(Stored data entries)
◇ ◇ ◇ ◇ ◇ ◇ ◇

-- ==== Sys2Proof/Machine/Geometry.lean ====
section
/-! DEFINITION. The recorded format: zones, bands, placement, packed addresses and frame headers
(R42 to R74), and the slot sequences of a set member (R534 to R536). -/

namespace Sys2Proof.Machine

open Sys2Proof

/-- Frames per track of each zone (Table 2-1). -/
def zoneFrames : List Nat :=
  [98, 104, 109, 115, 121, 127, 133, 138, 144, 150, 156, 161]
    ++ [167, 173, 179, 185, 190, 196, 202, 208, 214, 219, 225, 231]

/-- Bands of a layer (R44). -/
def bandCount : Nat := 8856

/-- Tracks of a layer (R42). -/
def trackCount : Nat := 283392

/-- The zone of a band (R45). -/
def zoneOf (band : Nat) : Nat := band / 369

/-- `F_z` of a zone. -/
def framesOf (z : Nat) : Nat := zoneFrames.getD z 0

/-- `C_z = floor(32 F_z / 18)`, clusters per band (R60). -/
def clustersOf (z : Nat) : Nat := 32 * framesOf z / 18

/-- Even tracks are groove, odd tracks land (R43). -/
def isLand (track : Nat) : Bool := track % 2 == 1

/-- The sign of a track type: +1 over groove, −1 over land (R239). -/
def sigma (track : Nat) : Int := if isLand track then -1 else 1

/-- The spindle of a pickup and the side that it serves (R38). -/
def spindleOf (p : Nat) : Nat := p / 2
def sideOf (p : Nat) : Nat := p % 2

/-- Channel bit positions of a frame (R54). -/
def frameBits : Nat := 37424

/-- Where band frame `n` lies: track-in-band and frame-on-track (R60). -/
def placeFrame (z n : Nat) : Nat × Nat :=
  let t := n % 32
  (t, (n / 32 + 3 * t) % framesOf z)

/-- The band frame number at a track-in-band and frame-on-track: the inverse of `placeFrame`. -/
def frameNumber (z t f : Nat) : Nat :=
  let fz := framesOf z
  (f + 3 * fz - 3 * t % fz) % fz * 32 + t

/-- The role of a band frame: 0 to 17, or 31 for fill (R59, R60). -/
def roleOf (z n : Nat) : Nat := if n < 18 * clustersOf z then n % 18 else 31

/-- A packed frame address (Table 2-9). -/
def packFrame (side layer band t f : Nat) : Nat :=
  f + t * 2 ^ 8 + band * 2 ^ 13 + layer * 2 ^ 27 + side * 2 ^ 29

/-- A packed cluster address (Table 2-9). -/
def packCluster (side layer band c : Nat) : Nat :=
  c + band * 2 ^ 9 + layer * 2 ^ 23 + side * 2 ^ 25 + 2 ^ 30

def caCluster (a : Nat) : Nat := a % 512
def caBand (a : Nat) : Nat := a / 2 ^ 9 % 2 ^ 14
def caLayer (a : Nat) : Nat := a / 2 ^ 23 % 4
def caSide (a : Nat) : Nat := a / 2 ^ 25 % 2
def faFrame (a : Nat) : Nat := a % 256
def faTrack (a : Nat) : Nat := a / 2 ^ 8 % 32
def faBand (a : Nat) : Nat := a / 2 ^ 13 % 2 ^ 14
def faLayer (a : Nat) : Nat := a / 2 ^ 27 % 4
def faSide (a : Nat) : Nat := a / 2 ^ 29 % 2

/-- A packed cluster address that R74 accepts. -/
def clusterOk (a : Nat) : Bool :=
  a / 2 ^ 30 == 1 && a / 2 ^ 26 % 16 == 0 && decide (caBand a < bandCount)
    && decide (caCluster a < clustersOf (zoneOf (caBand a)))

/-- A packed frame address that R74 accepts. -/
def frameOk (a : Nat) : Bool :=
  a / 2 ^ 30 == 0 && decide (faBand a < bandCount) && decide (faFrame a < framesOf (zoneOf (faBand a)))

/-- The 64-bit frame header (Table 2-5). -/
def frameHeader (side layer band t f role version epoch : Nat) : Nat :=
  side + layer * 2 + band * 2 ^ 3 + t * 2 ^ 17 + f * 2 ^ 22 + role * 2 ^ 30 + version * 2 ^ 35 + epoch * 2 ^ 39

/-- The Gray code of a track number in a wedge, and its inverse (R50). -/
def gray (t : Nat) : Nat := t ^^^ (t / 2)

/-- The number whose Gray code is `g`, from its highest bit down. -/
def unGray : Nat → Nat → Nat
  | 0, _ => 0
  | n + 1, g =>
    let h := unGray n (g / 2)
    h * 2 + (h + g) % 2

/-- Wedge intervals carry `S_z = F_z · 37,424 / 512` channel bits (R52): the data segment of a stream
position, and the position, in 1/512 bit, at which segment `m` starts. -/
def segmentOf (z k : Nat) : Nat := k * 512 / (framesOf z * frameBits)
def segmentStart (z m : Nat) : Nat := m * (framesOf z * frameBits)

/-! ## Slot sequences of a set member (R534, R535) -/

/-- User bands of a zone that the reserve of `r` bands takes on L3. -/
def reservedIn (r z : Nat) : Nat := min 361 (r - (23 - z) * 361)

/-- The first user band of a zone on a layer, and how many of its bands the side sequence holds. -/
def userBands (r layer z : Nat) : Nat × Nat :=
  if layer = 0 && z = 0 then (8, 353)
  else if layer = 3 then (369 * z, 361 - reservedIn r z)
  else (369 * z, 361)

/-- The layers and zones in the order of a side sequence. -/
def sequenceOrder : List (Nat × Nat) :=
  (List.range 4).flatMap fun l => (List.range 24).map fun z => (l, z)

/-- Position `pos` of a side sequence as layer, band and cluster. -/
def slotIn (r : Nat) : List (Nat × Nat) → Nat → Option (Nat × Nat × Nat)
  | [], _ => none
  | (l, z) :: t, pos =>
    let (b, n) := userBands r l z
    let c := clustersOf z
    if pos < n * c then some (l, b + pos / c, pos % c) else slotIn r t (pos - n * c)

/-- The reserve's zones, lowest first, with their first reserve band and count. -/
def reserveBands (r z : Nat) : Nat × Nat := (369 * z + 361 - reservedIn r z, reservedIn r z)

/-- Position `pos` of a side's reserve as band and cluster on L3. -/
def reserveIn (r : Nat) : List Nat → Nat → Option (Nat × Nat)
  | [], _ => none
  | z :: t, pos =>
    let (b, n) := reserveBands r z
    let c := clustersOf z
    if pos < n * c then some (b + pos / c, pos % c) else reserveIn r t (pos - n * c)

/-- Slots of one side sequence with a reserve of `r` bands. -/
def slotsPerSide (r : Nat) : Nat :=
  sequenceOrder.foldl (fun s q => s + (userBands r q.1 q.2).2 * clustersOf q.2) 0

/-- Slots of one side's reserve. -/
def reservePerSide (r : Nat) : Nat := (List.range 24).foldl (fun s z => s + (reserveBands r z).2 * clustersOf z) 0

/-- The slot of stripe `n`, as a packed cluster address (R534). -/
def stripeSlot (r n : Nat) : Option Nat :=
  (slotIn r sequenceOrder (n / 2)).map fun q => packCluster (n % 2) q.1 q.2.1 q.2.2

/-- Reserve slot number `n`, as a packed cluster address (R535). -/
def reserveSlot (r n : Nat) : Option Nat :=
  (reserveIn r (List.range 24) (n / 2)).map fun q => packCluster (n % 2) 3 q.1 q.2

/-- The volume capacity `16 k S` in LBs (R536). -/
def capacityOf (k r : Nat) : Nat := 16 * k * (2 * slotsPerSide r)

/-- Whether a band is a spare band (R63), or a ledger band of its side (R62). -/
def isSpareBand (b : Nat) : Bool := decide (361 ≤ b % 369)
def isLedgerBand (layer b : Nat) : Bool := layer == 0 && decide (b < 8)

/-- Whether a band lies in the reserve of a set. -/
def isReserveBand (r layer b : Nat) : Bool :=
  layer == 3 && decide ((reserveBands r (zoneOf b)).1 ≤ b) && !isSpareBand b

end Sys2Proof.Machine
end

◇ ◇ ◇ ◇ ◇ ◇ ◇

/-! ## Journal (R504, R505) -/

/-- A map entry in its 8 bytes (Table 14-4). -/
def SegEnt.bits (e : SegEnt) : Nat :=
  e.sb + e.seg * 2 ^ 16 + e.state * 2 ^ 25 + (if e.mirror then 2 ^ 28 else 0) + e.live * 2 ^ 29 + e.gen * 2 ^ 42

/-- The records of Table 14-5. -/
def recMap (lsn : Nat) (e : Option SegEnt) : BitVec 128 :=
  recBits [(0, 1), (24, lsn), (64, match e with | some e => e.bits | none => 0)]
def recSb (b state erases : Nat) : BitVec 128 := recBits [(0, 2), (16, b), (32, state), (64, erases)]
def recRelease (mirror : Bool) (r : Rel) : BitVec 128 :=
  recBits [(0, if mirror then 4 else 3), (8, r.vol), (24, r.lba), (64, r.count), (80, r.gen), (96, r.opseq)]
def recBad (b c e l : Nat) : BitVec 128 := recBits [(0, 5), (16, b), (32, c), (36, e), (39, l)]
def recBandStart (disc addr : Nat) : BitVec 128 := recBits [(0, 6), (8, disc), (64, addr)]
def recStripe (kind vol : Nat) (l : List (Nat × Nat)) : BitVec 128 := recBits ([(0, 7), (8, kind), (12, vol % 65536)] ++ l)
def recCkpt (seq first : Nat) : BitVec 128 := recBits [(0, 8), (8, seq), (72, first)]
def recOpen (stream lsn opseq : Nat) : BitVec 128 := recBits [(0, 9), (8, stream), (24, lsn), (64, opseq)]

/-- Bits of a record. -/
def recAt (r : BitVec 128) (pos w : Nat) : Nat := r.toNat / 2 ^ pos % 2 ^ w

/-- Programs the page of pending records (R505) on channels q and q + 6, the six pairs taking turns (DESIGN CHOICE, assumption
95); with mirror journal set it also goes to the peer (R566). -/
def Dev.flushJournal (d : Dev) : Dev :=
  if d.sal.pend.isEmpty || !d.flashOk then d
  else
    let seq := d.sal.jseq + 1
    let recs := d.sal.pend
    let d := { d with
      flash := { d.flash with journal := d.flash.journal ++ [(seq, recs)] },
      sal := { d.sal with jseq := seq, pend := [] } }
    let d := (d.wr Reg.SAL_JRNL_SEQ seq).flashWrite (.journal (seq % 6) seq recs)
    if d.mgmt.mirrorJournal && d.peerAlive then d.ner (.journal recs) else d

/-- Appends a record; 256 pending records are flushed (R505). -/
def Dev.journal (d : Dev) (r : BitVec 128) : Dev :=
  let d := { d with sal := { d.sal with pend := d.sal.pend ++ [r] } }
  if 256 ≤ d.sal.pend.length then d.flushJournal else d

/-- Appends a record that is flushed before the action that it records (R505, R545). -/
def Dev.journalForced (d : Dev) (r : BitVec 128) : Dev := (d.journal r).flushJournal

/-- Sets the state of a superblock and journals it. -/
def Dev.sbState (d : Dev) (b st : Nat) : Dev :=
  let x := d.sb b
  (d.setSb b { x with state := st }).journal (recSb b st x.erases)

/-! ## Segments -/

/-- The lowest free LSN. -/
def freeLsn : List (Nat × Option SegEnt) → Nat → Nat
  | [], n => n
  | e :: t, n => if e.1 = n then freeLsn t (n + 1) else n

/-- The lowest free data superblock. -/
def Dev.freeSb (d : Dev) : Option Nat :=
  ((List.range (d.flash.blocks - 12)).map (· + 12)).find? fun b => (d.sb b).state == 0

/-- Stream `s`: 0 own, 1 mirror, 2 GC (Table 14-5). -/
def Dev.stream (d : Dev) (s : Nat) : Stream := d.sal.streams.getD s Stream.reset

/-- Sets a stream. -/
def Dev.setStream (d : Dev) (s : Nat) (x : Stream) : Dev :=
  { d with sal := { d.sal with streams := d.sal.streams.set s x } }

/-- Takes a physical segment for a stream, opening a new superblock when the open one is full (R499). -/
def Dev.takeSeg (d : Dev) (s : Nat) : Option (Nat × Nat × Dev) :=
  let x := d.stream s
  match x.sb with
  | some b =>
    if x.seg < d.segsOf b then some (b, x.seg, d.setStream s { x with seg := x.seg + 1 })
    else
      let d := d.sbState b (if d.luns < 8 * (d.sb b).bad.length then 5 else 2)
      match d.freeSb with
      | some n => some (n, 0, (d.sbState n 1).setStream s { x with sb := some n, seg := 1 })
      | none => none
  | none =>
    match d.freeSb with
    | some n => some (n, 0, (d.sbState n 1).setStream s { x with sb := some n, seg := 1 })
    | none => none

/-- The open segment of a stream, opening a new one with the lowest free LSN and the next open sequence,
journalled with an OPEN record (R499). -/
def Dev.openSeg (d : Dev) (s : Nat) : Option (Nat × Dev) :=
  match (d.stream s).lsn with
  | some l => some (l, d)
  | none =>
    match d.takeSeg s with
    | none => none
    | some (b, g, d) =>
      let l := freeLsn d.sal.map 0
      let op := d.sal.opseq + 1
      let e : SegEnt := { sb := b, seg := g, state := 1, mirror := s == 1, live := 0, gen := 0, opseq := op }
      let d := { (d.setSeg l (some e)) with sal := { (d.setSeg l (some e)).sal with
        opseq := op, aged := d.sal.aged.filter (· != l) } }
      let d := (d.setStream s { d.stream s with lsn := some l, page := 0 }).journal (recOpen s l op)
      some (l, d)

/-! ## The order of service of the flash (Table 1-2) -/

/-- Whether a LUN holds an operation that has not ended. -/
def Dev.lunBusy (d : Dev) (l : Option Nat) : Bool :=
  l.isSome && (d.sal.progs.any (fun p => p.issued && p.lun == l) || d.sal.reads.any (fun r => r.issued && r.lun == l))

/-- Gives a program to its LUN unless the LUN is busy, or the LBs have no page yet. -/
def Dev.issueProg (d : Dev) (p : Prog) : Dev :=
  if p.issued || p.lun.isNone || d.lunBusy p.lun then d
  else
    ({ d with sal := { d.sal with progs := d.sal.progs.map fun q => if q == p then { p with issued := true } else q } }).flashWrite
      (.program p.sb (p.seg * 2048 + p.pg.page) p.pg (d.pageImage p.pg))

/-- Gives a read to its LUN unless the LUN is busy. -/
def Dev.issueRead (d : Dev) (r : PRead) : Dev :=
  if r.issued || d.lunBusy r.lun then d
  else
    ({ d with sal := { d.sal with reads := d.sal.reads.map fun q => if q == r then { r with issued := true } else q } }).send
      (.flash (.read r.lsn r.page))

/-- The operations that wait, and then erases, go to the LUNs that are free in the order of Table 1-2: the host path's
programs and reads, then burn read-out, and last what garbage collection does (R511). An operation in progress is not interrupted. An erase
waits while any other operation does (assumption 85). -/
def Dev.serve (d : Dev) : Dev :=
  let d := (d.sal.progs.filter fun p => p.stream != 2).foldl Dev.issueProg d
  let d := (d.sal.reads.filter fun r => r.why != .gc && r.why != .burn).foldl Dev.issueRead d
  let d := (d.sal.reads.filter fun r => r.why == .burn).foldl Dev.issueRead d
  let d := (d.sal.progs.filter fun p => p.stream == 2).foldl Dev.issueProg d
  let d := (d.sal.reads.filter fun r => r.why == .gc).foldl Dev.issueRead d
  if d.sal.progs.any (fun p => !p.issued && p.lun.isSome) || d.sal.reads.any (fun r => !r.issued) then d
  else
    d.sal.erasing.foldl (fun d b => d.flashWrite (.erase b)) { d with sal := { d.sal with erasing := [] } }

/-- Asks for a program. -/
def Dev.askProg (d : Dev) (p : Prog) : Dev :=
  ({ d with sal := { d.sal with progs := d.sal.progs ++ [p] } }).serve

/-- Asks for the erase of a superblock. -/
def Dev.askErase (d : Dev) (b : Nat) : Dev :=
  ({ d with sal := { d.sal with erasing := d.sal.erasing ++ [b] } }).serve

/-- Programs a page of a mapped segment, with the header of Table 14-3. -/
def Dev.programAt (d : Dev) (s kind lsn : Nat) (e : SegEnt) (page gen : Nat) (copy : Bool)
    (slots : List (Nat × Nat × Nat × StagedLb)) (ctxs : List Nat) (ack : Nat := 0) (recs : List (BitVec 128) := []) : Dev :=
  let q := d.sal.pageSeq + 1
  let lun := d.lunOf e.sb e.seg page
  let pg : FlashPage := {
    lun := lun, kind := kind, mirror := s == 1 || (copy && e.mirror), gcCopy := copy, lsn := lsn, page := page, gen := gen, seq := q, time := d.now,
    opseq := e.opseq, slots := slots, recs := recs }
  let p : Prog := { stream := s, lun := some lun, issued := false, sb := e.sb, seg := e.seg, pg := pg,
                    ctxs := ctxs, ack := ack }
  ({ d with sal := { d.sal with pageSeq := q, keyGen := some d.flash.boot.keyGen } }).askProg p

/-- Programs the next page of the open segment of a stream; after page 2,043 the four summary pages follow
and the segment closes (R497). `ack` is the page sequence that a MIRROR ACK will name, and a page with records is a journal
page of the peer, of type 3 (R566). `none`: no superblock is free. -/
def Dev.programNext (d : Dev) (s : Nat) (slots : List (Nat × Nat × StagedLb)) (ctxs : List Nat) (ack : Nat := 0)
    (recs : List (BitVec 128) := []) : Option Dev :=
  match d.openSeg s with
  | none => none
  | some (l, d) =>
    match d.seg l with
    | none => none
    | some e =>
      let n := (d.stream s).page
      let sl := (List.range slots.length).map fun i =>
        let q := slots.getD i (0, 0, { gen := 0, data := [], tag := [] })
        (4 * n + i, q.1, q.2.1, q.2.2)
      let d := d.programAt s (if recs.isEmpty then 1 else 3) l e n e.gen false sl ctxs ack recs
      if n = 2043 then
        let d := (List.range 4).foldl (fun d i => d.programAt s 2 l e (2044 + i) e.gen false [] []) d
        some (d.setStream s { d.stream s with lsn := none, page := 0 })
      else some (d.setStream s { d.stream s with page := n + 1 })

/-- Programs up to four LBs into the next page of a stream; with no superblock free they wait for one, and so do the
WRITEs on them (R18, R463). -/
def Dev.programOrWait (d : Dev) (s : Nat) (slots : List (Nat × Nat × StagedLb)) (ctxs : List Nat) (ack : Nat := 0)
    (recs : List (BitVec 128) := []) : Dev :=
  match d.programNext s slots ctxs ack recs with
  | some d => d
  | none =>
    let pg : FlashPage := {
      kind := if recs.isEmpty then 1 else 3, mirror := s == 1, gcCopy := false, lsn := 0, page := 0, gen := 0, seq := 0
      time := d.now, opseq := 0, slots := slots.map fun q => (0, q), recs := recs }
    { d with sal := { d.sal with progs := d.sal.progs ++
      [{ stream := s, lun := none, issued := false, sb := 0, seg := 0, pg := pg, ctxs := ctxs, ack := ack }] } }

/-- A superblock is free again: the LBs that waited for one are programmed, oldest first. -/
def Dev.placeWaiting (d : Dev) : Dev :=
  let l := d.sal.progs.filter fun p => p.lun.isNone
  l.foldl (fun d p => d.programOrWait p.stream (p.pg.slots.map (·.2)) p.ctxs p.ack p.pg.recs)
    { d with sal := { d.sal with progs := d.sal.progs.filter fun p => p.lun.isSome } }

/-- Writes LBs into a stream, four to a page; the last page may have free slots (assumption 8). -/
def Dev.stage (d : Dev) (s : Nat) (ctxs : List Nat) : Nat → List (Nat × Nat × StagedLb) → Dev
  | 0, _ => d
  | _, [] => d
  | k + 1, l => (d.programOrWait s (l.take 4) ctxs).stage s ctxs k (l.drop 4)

◇ ◇ ◇ ◇ ◇ ◇ ◇

WHAT THE EXERCISE ASKS:
Look above for the line with "(R505, R545). -/" and the line with "match (d.stream s).lsn with". Write out those two lines and all the lines between them, exactly, and no others.

REPLY:
/-- Appends a record that is flushed before the action that it records (R505, R545). -/
def Dev.journalForced (d : Dev) (r : BitVec 128) : Dev := (d.journal r).flushJournal

/-- Sets the state of a superblock and journals it. -/
def Dev.sbState (d : Dev) (b st : Nat) : Dev :=
  let x := d.sb b
  (d.setSb b { x with state := st }).journal (recSb b st x.erases)

/-! ## Segments -/

/-- The lowest free LSN. -/
def freeLsn : List (Nat × Option SegEnt) → Nat → Nat
  | [], n => n
  | e :: t, n => if e.1 = n then freeLsn t (n + 1) else n

/-- The lowest free data superblock. -/
def Dev.freeSb (d : Dev) : Option Nat :=
  ((List.range (d.flash.blocks - 12)).map (· + 12)).find? fun b => (d.sb b).state == 0

/-- Stream `s`: 0 own, 1 mirror, 2 GC (Table 14-5). -/
def Dev.stream (d : Dev) (s : Nat) : Stream := d.sal.streams.getD s Stream.reset

/-- Sets a stream. -/
def Dev.setStream (d : Dev) (s : Nat) (x : Stream) : Dev :=
  { d with sal := { d.sal with streams := d.sal.streams.set s x } }

/-- Takes a physical segment for a stream, opening a new superblock when the open one is full (R499). -/
def Dev.takeSeg (d : Dev) (s : Nat) : Option (Nat × Nat × Dev) :=
  let x := d.stream s
  match x.sb with
  | some b =>
    if x.seg < d.segsOf b then some (b, x.seg, d.setStream s { x with seg := x.seg + 1 })
    else
      let d := d.sbState b (if d.luns < 8 * (d.sb b).bad.length then 5 else 2)
      match d.freeSb with
      | some n => some (n, 0, (d.sbState n 1).setStream s { x with sb := some n, seg := 1 })
      | none => none
  | none =>
    match d.freeSb with
    | some n => some (n, 0, (d.sbState n 1).setStream s { x with sb := some n, seg := 1 })
    | none => none

/-- The open segment of a stream, opening a new one with the lowest free LSN and the next open sequence,
journalled with an OPEN record (R499). -/
def Dev.openSeg (d : Dev) (s : Nat) : Option (Nat × Dev) :=
  match (d.stream s).lsn with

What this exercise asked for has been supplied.